**Stored data:**
*** Block opens ***

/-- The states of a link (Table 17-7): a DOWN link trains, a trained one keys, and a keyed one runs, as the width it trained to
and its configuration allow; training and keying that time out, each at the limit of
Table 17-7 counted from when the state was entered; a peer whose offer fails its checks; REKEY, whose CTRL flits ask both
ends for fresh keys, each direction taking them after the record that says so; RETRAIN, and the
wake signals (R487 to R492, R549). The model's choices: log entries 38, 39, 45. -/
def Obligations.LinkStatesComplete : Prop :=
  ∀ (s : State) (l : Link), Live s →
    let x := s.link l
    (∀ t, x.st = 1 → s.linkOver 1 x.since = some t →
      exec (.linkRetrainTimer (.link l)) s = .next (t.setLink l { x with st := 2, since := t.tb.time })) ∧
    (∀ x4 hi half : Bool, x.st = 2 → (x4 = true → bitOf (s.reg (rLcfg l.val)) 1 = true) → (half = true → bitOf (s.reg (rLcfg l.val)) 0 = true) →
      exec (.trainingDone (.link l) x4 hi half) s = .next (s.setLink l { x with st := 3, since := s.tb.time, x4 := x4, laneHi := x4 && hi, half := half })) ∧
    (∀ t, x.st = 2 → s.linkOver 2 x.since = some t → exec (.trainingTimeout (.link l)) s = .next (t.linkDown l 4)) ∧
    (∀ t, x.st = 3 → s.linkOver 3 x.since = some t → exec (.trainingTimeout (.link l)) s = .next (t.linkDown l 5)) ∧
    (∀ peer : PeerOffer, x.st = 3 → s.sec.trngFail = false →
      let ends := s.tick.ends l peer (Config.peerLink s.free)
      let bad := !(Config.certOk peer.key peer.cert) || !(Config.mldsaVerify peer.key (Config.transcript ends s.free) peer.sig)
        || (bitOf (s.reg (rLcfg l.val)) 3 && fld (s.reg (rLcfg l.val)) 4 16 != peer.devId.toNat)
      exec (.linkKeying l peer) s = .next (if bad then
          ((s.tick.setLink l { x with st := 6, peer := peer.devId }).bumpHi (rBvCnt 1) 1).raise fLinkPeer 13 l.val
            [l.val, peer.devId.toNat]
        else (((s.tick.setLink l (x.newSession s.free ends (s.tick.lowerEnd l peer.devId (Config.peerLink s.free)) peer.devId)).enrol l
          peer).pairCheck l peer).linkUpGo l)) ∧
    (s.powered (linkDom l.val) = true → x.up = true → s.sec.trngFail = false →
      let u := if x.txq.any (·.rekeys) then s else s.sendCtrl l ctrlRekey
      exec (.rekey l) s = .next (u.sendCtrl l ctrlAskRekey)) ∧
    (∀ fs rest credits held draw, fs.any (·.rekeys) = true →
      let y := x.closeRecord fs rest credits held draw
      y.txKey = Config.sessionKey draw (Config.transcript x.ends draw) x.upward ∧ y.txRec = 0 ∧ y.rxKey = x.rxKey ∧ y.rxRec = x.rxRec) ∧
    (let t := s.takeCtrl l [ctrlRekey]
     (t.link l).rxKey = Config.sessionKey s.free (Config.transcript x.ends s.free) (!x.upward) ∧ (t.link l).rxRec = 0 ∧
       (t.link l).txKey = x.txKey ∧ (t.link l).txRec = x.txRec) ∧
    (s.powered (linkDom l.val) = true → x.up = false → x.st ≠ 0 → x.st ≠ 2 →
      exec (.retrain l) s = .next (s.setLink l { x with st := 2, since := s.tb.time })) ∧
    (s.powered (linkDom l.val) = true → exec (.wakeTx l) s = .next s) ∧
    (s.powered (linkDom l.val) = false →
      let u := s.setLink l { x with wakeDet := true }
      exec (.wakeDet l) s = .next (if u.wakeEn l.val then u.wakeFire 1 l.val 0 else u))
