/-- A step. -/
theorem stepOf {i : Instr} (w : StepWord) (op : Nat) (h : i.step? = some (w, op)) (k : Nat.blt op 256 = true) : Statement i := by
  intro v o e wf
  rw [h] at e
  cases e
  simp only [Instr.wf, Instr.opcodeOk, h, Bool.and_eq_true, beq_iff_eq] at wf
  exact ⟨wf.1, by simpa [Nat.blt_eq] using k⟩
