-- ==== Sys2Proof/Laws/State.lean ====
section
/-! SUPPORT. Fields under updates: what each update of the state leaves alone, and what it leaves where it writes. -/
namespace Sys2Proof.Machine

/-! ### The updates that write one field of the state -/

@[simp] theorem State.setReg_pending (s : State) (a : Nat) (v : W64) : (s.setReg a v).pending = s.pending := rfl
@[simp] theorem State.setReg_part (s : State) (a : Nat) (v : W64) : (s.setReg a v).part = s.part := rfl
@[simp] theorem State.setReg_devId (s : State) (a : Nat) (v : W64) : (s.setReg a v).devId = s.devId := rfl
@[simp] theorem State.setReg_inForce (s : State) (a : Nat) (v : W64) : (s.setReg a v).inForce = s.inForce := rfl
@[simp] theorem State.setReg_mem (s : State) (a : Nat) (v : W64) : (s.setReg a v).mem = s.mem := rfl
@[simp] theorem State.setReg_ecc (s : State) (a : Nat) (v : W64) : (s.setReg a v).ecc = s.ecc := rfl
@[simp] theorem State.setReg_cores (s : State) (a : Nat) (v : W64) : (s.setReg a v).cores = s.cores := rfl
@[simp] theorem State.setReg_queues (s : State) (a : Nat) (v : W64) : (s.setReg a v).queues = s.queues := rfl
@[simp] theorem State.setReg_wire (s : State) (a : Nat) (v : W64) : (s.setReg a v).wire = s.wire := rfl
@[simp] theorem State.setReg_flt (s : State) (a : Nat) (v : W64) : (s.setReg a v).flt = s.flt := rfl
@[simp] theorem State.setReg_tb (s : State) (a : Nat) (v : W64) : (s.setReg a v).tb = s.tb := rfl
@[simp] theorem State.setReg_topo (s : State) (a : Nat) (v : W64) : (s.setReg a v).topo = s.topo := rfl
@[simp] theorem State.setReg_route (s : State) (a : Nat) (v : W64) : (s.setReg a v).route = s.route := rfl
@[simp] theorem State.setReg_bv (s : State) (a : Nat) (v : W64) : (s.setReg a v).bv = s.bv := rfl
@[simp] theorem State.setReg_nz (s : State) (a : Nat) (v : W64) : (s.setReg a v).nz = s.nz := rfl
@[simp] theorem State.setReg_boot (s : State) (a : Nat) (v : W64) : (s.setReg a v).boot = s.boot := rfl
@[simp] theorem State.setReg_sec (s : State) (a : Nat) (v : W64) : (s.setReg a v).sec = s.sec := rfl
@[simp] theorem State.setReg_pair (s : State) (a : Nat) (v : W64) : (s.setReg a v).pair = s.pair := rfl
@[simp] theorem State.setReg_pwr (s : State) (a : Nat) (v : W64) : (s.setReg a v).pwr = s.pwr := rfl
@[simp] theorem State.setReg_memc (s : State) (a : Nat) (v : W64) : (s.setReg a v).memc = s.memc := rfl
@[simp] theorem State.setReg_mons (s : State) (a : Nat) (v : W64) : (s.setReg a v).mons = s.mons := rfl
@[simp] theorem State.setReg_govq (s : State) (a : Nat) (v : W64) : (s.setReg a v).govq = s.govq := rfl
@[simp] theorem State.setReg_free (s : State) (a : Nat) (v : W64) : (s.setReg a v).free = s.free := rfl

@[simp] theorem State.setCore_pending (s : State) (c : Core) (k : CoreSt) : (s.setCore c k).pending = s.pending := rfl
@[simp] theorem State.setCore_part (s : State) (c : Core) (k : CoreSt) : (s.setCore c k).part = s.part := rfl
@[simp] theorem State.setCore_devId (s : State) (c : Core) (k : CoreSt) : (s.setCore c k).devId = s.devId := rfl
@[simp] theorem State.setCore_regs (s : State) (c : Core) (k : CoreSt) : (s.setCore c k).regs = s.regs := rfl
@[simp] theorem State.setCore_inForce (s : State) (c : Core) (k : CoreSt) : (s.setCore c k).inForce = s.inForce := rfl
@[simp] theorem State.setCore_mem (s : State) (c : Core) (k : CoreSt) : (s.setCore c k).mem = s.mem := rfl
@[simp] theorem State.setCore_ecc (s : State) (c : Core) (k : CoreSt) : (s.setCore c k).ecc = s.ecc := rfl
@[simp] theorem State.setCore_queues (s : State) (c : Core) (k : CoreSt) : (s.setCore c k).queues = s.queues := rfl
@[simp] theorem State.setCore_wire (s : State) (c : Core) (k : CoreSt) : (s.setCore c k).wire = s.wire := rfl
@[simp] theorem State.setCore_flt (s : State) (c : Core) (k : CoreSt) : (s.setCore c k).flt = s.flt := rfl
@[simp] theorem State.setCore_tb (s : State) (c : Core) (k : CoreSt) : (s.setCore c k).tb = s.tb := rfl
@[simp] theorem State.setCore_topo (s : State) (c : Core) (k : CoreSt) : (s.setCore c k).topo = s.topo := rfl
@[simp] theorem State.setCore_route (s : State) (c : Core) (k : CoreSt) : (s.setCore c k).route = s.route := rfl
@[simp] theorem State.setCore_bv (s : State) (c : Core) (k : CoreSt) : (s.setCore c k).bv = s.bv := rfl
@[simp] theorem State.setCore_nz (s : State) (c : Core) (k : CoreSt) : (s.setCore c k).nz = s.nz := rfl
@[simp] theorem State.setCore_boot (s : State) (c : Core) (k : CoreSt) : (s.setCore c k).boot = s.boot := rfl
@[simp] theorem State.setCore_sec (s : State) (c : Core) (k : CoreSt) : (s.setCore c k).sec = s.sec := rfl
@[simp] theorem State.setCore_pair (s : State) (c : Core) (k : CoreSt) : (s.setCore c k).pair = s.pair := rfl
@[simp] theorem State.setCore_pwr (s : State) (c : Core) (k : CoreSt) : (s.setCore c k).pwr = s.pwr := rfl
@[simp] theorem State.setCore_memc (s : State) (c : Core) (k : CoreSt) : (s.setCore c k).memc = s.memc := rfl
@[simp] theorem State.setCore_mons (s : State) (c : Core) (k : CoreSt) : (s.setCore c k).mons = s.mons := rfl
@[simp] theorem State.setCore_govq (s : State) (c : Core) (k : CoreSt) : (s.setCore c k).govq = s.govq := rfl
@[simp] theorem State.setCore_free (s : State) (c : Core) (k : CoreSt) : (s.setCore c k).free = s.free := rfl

*** Block closes ***

**DIRECTIONS:** From the records above, quote only the lines running from the line with "v).route = s.route := rfl" to the line with "v).bv = s.bv := rfl", both lines included.

**TASK SOLUTION:**
@[simp] theorem State.setReg_route (s : State) (a : Nat) (v : W64) : (s.setReg a v).route = s.route := rfl
@[simp] theorem State.setReg_bv (s : State) (a : Nat) (v : W64) : (s.setReg a v).bv = s.bv := rfl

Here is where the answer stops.